§ Your task
Would you please return the line containing "addI (x : Nibble)" and all the lines after it through the end of the records below, unchanged and on their own?
_ _ _ _ _ _ _
-- ==== Sys2Proof/Syntax.lean ====
section
/-! DEFINITION. The instruction set: the 35 rows of the opcode map (R2, R95), one constructor per row. -/
namespace Sys2Proof

/-- One constructor per row of R95, in the table's order. A field keeps the name R92 gives it. The
fields that a rule says are not used (`kk` of HALT, `y` of the two shifts) are kept, so that an
instruction stands for exactly one word (DESIGN CHOICE, safe: notes/assumptions/14.md). -/
inductive Instr where
  /-- 00E0, CLS (R200). -/
  | cls
  /-- 00EE, RET (R141). -/
  | ret
  /-- 00kk with kk neither E0 nor EE, HALT (R142, R98). -/
  | halt (kk : Byte)
  /-- 1nnn, JP nnn (R143). -/
  | jp (nnn : Imm12)
  /-- 2nnn, CALL nnn (R144). -/
  | call (nnn : Imm12)
  /-- 3xnn, SE Vx, nn (R146). -/
  | seImm (x : Nibble) (nn : Byte)
  /-- 4xnn, SNE Vx, nn (R147). -/
  | sneImm (x : Nibble) (nn : Byte)
  /-- 5xy0, SE Vx, Vy (R148). -/
  | seReg (x y : Nibble)
  /-- 6xnn, LD Vx, nn (R160). -/
  | ldImm (x : Nibble) (nn : Byte)
  /-- 7xnn, ADD Vx, nn (R161). -/
  | addImm (x : Nibble) (nn : Byte)
  /-- 8xy0, LD Vx, Vy (R162). -/
  | ldReg (x y : Nibble)
  /-- 8xy1, OR Vx, Vy (R163). -/
  | orReg (x y : Nibble)
  /-- 8xy2, AND Vx, Vy (R164). -/
  | andReg (x y : Nibble)
  /-- 8xy3, XOR Vx, Vy (R165). -/
  | xorReg (x y : Nibble)
  /-- 8xy4, ADD Vx, Vy (R166). -/
  | addReg (x y : Nibble)
  /-- 8xy5, SUB Vx, Vy (R167). -/
  | subReg (x y : Nibble)
  /-- 8xy6, SHR Vx (R168). -/
  | shr (x y : Nibble)
  /-- 8xy7, SUBN Vx, Vy (R169). -/
  | subnReg (x y : Nibble)
  /-- 8xyE, SHL Vx (R170). -/
  | shl (x y : Nibble)
  /-- 9xy0, SNE Vx, Vy (R149). -/
  | sneReg (x y : Nibble)
  /-- Annn, LD I, nnn (R180). -/
  | ldI (nnn : Imm12)
  /-- Bnnn, JP V0, nnn (R145). -/
  | jpV0 (nnn : Imm12)
  /-- Cxnn, RND Vx, nn (R217). -/
  | rnd (x : Nibble) (nn : Byte)
  /-- Dxyn, DRW Vx, Vy, n (R202). -/
  | drw (x y n : Nibble)
  /-- Ex9E, SKP Vx (R211). -/
  | skp (x : Nibble)
  /-- ExA1, SKNP Vx (R212). -/
  | sknp (x : Nibble)
  /-- Fx07, LD Vx, DT (R214). -/
  | ldVxDt (x : Nibble)
  /-- Fx0A, LD Vx, K (R213). -/
  | ldVxK (x : Nibble)
  /-- Fx15, LD DT, Vx (R215). -/
  | ldDtVx (x : Nibble)
  /-- Fx18, LD ST, Vx (R216). -/
  | ldStVx (x : Nibble)
  /-- Fx1E, ADD I, Vx (R181). -/
  | addI (x : Nibble)
  /-- Fx29, LD F, Vx (R182). -/
  | ldF (x : Nibble)
  /-- Fx33, LD B, Vx (R183). -/
  | ldB (x : Nibble)
  /-- Fx55, LD [I], Vx (R184). -/
  | storeRegs (x : Nibble)
  /-- Fx65, LD Vx, [I] (R185). -/
  | loadRegs (x : Nibble)
  deriving DecidableEq, Repr

end Sys2Proof
end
_ _ _ _ _ _ _
§ Answer box
  | addI (x : Nibble)
  /-- Fx29, LD F, Vx (R182). -/
  | ldF (x : Nibble)
  /-- Fx33, LD B, Vx (R183). -/
  | ldB (x : Nibble)
  /-- Fx55, LD [I], Vx (R184). -/
  | storeRegs (x : Nibble)
  /-- Fx65, LD Vx, [I] (R185). -/
  | loadRegs (x : Nibble)
  deriving DecidableEq, Repr

end Sys2Proof
end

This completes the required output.